No campo político, a ‘aliança de perdedores’ se estreitou até o desaparecimento. Esse processo foi temporariamente compensado pela expansão das políticas sociais, que atraiu a Lula e Dilma amplas massas desorganizadas. Entretanto, o governo perdeu sistematicamente outras fontes de apoio. Essa hemorragia social e política foi marcada pela alienação da alta classe média devido ao ‘mensalão’ e às políticas de inclusão social, que diluíram a proeminência daquele grupo da elite. A burguesia financeira foi apaziguada pelos ganhos devidos à continuidade das políticas neoliberais, mas se afastou do governo Dilma com a tentativa de desmonte do tripé macroeconômico. A burguesia interna se afastou devido às políticas erráticas do governo e pela falta de influência sobre o Executivo.[v] Os três grupos passaram a compartilhar o discurso neoliberal midiático de que o Estado estava ‘fora de controle’ e a economia em declínio terminal.

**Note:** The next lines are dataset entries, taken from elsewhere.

-- ==== Sys2Proof/Tests/Slice0.lean ====
section
/-!
SUPPORT. Tests of the model against the spec's own vectors (spec/95_test_vectors.md, the row named in each comment), the
smoke tests of the well-formedness checks, the decoding of one word per instruction written out from 30_encoding.md R66,
and a witness for every obligation that has hypotheses.
-/

namespace Sys2Proof.Tests

open Sys2Proof.Machine Sys2Proof.Claims

/-! ### Small states -/

/-- A machine with both switches off and the raw glyph reading. -/
def cfgOff : Cfg := ⟨false, false, .raw, Config.defaultGlyphTable⟩

/-- A machine with both switches on and the masked glyph reading. -/
def cfgOn : Cfg := ⟨true, true, .mask, Config.defaultGlyphTable⟩

/-- The vectors' start state: as initialised, the first step's gate closed and its random byte 0. -/
def base : State := { State.init cfgOff with schedule := [⟨.free false, 0⟩] }

/-- The same with the switches on. -/
def baseOn : State := { base with cfg := cfgOn }

/-- The state with some registers set. -/
def regs (s : State) (l : List (Reg × Byte)) : State := l.foldl (fun s p => s.setReg p.1 p.2) s

/-- The state with some bytes stored at an address. -/
def bytes (s : State) (a : Nat) (l : List Byte) : State := s.writeBytes a l

/-- The state with `I` set. -/
def at_ (s : State) (a : Word) : State := s.setIndex a

/-- The state with one pixel lit. -/
def lit (s : State) (r : Fin 32) (c : Fin 64) : State := { s with fb := s.fb.setPixel r c true }

/-- The state after one step that runs the word `w` at `pc`; the state itself if the step does not answer a next state. -/
def after (s : State) (w : Nat) : State :=
  match step (s.withFetchWord 16 w) with
  | .next t => t
  | _ => s

/-- The pixels of a row that are lit, by column. -/
def litCols (s : State) (r : Fin 32) : List Nat := ((List.finRange 64).filter (fun c => s.pixel r c)).map (fun c => c.val)

/-! ### Well-formedness: an ill-formed term for each check, and a well-formed one -/

theorem test_wf_refuses_word_of_cls : (Instr.sys 0x1E0#12).wf = false := by decide
theorem test_wf_refuses_word_of_ret : (Instr.sys 0x3EE#12).wf = false := by decide
theorem test_wf_accepts_sys : (Instr.sys 0x123#12).wf = true := by decide

/-! ### Decoding: one word per instruction, from the patterns of 30_encoding.md R66 -/

theorem test_decode_class0 :
    decodeWord 0x00E0#16 = .ok .cls ∧ decodeWord 0x00EE#16 = .ok .ret ∧ decodeWord 0x0123#16 = .ok (.sys 0x123#12) := by
  decide
theorem test_decode_jumps :
    decodeWord 0x1234#16 = .ok (.jp 0x234#12) ∧ decodeWord 0x2300#16 = .ok (.call 0x300#12) ∧
    decodeWord 0xB3FE#16 = .ok (.jpV0 0x3FE#12) := by decide
theorem test_decode_skips :
    decodeWord 0x312A#16 = .ok (.seImm 1 0x2A#8) ∧ decodeWord 0x412A#16 = .ok (.sneImm 1 0x2A#8) ∧
    decodeWord 0x5230#16 = .ok (.seReg 2 3) ∧ decodeWord 0x923F#16 = .ok (.sneReg 2 3) := by decide
theorem test_decode_immediates :
    decodeWord 0x600A#16 = .ok (.ldImm 0 0x0A#8) ∧ decodeWord 0x7005#16 = .ok (.addImm 0 0x05#8) ∧
    decodeWord 0xC30F#16 = .ok (.rnd 3 0x0F#8) ∧ decodeWord 0xA2F0#16 = .ok (.ldI 0x2F0#12) := by decide
theorem test_decode_class8_logic :
    decodeWord 0x8120#16 = .ok (.ldReg 1 2) ∧ decodeWord 0x8121#16 = .ok (.or 1 2) ∧
    decodeWord 0x8122#16 = .ok (.and 1 2) ∧ decodeWord 0x8123#16 = .ok (.xor 1 2) := by decide
theorem test_decode_class8_flags :
    decodeWord 0x8AB4#16 = .ok (.addReg 0xA 0xB) ∧ decodeWord 0x8125#16 = .ok (.sub 1 2) ∧
    decodeWord 0x8126#16 = .ok (.shr 1 2) ∧ decodeWord 0x8127#16 = .ok (.subn 1 2) ∧
    decodeWord 0x812E#16 = .ok (.shl 1 2) := by decide
theorem test_decode_draw : decodeWord 0xD12F#16 = .ok (.drw 1 2 0xF#4) := by decide
theorem test_decode_classE : decodeWord 0xE29E#16 = .ok (.skp 2) ∧ decodeWord 0xE2A1#16 = .ok (.sknp 2) := by decide
theorem test_decode_classF_devices :
    decodeWord 0xF407#16 = .ok (.ldVxDT 4) ∧ decodeWord 0xF30A#16 = .ok (.ldVxK 3) ∧
    decodeWord 0xF415#16 = .ok (.ldDTVx 4) ∧ decodeWord 0xF418#16 = .ok (.ldSTVx 4) := by decide
theorem test_decode_classF_memory :
    decodeWord 0xF21E#16 = .ok (.addI 2) ∧ decodeWord 0xF329#16 = .ok (.ldF 3) ∧ decodeWord 0xF133#16 = .ok (.ldB 1) ∧
    decodeWord 0xFF55#16 = .ok (.storeRegs 15) ∧ decodeWord 0xF265#16 = .ok (.loadRegs 2) := by decide
/-- 2.6, X1 to X7. -/
theorem test_decode_illegal :
    decodeWord 0x8128#16 = .error (.illegalClass8 0x8128#16) ∧ decodeWord 0x812F#16 = .error (.illegalClass8 0x812F#16) ∧
    decodeWord 0xE19F#16 = .error (.illegalClassE 0xE19F#16) ∧ decodeWord 0xF1FF#16 = .error (.illegalClassF 0xF1FF#16) := by
  decide
theorem test_decode_bytes_big_endian :
    decode [0x60#8, 0x0A#8, 0x70#8] = .ok (.ldImm 0 0x0A#8, [0x70#8]) ∧ decode [0x60#8] = .error .truncated := by decide
theorem test_decode_table_word : decodeTableWord 16 0xD015 = some (.drw 0 1 5#4) := by decide
theorem test_encode_words :
    encode (.ldImm 0 0x0A#8) = 0x600A#16 ∧ encode (.drw 1 2 0xF#4) = 0xD12F#16 ∧ encode (.addReg 0xA 0xB) = 0x8AB4#16 ∧
    encode (.storeRegs 15) = 0xFF55#16 := by decide

/-! ### Control transfer (2.1) -/

/-- T1. -/
theorem test_sys : (after base 0x0123).pc = 0x202#16 ∧ (after base 0x0123).fault = none := by decide
/-- T5: an odd target is no fault. -/
theorem test_jp_odd : (after base 0x1201).pc = 0x201#16 ∧ (after base 0x1201).fault = none := by decide
/-- T6. -/
theorem test_call : (after base 0x2300).pc = 0x300#16 ∧ (after base 0x2300).sp = 1 ∧
    (after base 0x2300).stack[0] = 0x0202#16 := by decide
/-- T8. -/
theorem test_call_overflow :
    (after { base with sp := 16 } 0x2200).fault = some .stackOverflow ∧ (after { base with sp := 16 } 0x2200).pc = 0x200#16 := by
  decide
/-- T12 and T10: the popped entry as it is, by a word with bits 11:8 not 0. -/
theorem test_ret : (after { base with sp := 1, stack := base.stack.set 0 0x1000#16 } 0x03EE).pc = 0x1000#16 ∧
    (after { base with sp := 1, stack := base.stack.set 0 0x1000#16 } 0x03EE).sp = 0 := by decide
/-- T11. -/
theorem test_ret_underflow : (after base 0x00EE).fault = some .stackUnderflow ∧ (after base 0x00EE).pc = 0x200#16 := by decide
/-- T13, T14. -/
theorem test_seImm : (after (regs base [(1, 0x2A)]) 0x312A).pc = 0x204#16 ∧
    (after (regs base [(1, 0x2B)]) 0x312A).pc = 0x202#16 := by decide
/-- T15, T16. -/
theorem test_sneImm : (after (regs base [(1, 0x2A)]) 0x412A).pc = 0x202#16 ∧ (after base 0x412A).pc = 0x204#16 := by decide
/-- T18, T19. -/
theorem test_seReg : (after (regs base [(2, 7), (3, 8)]) 0x5230).pc = 0x202#16 ∧
    (after (regs base [(2, 7), (3, 7)]) 0x5231).pc = 0x204#16 := by decide
/-- T22, T23. -/
theorem test_sneReg : (after (regs base [(2, 7), (3, 7)]) 0x9230).pc = 0x202#16 ∧
    (after (regs base [(2, 7), (3, 8)]) 0x923F).pc = 0x204#16 := by decide
/-- T24: a skip past the end of memory raises nothing. -/
theorem test_skip_past_end : (after { base with pc := 0xFFE#16 } 0x3000).pc = 0x1002#16 ∧
    (after { base with pc := 0xFFE#16 } 0x3000).fault = none := by decide
/-- T27. -/
theorem test_jpV0 : (after (regs base [(0, 0xFF)]) 0xBFFF).pc = 0x10FE#16 := by decide

/-! ### Load and arithmetic-logic (2.2) -/

/-- A2. -/
theorem test_ldImm : (after base 0x6FAB).reg 15 = 0xAB#8 := by decide
/-- A3. -/
theorem test_addImm : (after (regs base [(1, 0xFF), (15, 7)]) 0x7101).reg 1 = 0x00#8 ∧
    (after (regs base [(1, 0xFF), (15, 7)]) 0x7101).reg 15 = 0x07#8 := by decide
/-- A5. -/
theorem test_ldReg : (after (regs base [(2, 0x33)]) 0x8120).reg 1 = 0x33#8 := by decide
/-- A6. -/
theorem test_or : (after (regs base [(1, 0xF0), (2, 0x0F), (15, 1)]) 0x8121).reg 1 = 0xFF#8 ∧
    (after (regs base [(1, 0xF0), (2, 0x0F), (15, 1)]) 0x8121).reg 15 = 1#8 := by decide
/-- A7. -/
theorem test_and : (after (regs base [(1, 0xF3), (2, 0x3F)]) 0x8122).reg 1 = 0x33#8 := by decide
/-- A8. -/
theorem test_xor : (after (regs base [(1, 0xFF), (2, 0x0F)]) 0x8123).reg 1 = 0xF0#8 := by decide
/-- A10, A11. -/
theorem test_addReg : (after (regs base [(1, 0xFF), (2, 0x01)]) 0x8124).reg 1 = 0x00#8 ∧
    (after (regs base [(1, 0xFF), (2, 0x01)]) 0x8124).reg 15 = 1#8 ∧
    (after (regs base [(1, 0x01), (2, 0x01), (15, 1)]) 0x8124).reg 15 = 0#8 := by decide
/-- A16, A15: with the destination `VF` the flag stays. -/
theorem test_addReg_vf : (after (regs base [(15, 0x10), (1, 0x20)]) 0x8F14).reg 15 = 0#8 ∧
    (after (regs base [(15, 0xF0), (1, 0x20)]) 0x8F14).reg 15 = 1#8 := by decide
/-- A19, A21. -/
theorem test_sub : (after (regs base [(1, 0x05), (2, 0x0A), (15, 1)]) 0x8125).reg 1 = 0xFB#8 ∧
    (after (regs base [(1, 0x05), (2, 0x0A), (15, 1)]) 0x8125).reg 15 = 0#8 ∧
    (after (regs base [(1, 0x42), (2, 0x42)]) 0x8125).reg 15 = 1#8 := by decide
/-- A25: the subtrahend is the old `VF`. -/
theorem test_sub_vf : (after (regs base [(1, 0x05), (15, 0x06)]) 0x81F5).reg 1 = 0xFF#8 ∧
    (after (regs base [(1, 0x05), (15, 0x06)]) 0x81F5).reg 15 = 0#8 := by decide
/-- A26, A27. -/
theorem test_subn : (after (regs base [(1, 0x0A), (2, 0x05), (15, 1)]) 0x8127).reg 1 = 0xFB#8 ∧
    (after (regs base [(1, 0x0A), (2, 0x05), (15, 1)]) 0x8127).reg 15 = 0#8 ∧
    (after (regs base [(1, 0x05), (2, 0x0A)]) 0x8127).reg 15 = 1#8 := by decide
/-- A29. -/
theorem test_shr_off : (after (regs base [(1, 0x05), (2, 0x08)]) 0x8126).reg 1 = 0x02#8 ∧
    (after (regs base [(1, 0x05), (2, 0x08)]) 0x8126).reg 15 = 1#8 := by decide
/-- A30, A33. -/
theorem test_shr_on : (after (regs baseOn [(1, 0x05), (2, 0x08)]) 0x8126).reg 1 = 0x04#8 ∧
    (after (regs baseOn [(1, 0x05), (2, 0x08)]) 0x8126).reg 2 = 0x08#8 ∧
    (after (regs baseOn [(15, 0x03), (0, 0x04)]) 0x8F06).reg 15 = 0#8 := by decide
/-- A36. -/
theorem test_shl_off : (after (regs base [(1, 0x81), (2, 0x40)]) 0x812E).reg 1 = 0x02#8 ∧
    (after (regs base [(1, 0x81), (2, 0x40)]) 0x812E).reg 15 = 1#8 := by decide
/-- A37. -/
theorem test_shl_on : (after (regs baseOn [(1, 0x81), (2, 0x40)]) 0x812E).reg 1 = 0x80#8 ∧
    (after (regs baseOn [(1, 0x81), (2, 0x40)]) 0x812E).reg 15 = 0#8 := by decide
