-- ==== Sys2Proof/Machine/Ops.lean ====
section
/-! DEFINITION. The named operations over cores and registers: physical names, reading, ownership and results in
flight (spec/10_core_state.md R195 to R202), taking a trap and returning from it (R205 to R208). -/

namespace Sys2Proof.Machine

/-- What a meaning answers. -/
abbrev Out := Host.Outcome State Fault Refusal

/-! ## Finding things -/

def coreAt (d : Dev) (k : Nat) : Core := mget coreReset d.cores k

def putCore (d : Dev) (k : Nat) (c : Core) : Dev := { d with cores := minsert d.cores k c }

def modCore (d : Dev) (k : Nat) (f : Core → Core) : Dev := putCore d k (f (coreAt d k))

/-- The device as the clause's words read it: as it stood before any word of the clause (R179). -/
def srcDev (s : State) : Dev :=
  match s.clause with
  | some c => c.base
  | none => s.dev

/-- The core that moves, as it stands. -/
def live (s : State) : Core := coreAt s.dev s.cur

/-- The core that moves, as its words read it. -/
def src (s : State) : Core := coreAt (srcDev s) s.cur

def setDev (s : State) (d : Dev) : State := { s with dev := d }

def setLive (s : State) (c : Core) : State := setDev s (putCore s.dev s.cur c)

def modLive (s : State) (f : Core → Core) : State := setLive s (f (live s))

/-- The logical stope of a core. -/
def stopeOf (k : Nat) : Nat := k / 4

/-- The half of a logical stope (R9). -/
def halfOf (stope : Nat) : Nat := if stope < 32 then 0 else 1

def stopeAt (d : Dev) (n : Nat) : Stope := mget stopeReset d.stopes n

def putStope (d : Dev) (n : Nat) (x : Stope) : Dev := { d with stopes := minsert d.stopes n x }

def modStope (d : Dev) (n : Nat) (f : Stope → Stope) : Dev := putStope d n (f (stopeAt d n))

def launchAt (d : Dev) (l : Nat) : Option Launch := mfind d.launches l

def putLaunch (d : Dev) (l : Nat) (x : Launch) : Dev := { d with launches := minsert d.launches l x }

def modLaunch (d : Dev) (l : Nat) (f : Launch → Launch) : Dev := { d with launches := mmod d.launches l f }

def modTask (d : Dev) (l i : Nat) (f : Task → Task) : Dev :=
  modLaunch d l fun x => { x with tasks := mmod x.tasks i f }

/-- The launch of the task a core runs. -/
def launchOf (d : Dev) (k : Nat) : Option Launch :=
  match (coreAt d k).run with
  | some r => launchAt d r.launch
  | none => none

def partAt (d : Dev) (p : Nat) : Option Partition := mfind d.parts p

def ctxAt (d : Dev) (c : Nat) : Option Context := mfind d.ctxs c

/-- Whether a core's task runs in D-mode. -/
def dmodeOf (d : Dev) (k : Nat) : Bool :=
  match launchOf d k with
  | some l => match partAt d l.part.toNat with
    | some p => p.dmode
    | none => false
  | none => false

Os trabalhadores organizados foram alijados pela virada ortodoxa do governo, a deterioração da economia, a escassez de empregos qualificados e a percepção de corrupção no Estado, enquanto os trabalhadores informais também foram afetados pelas restrições às políticas sociais. Essa insatisfação surda se agravou com a deterioração da vida urbana devido à falta de investimentos em infraestrutura.
Por fim, os governos petistas tiveram relações complexas com o Congresso. A fragmentação partidária compeliu todos os governos democráticos a formar amplas alianças que tendiam a ser instáveis e vulneráveis à corrupção tanto por parte do governo, quanto pelo financiamento das campanhas. Essas vulnerabilidades estruturais tornaram-se explosivas devido à crise econômica e à incapacidade do governo Dilma em negociar com os políticos profissionais. Nesse meio-tempo, o Judiciário e a Polícia Federal tornaram-se cada vez mais hostis ao governo apesar de sua autonomia e recursos sem precedentes, como parte da alienação da classe média-alta. Os escândalos na Petrobras catalisaram a explosão: a credibilidade do governo se esfarinhou, as relações entre o Executivo e a burguesia interna tornaram-se incertas, e as formas de financiamento que apoiaram a ascensão do PT tornaram-se inviáveis.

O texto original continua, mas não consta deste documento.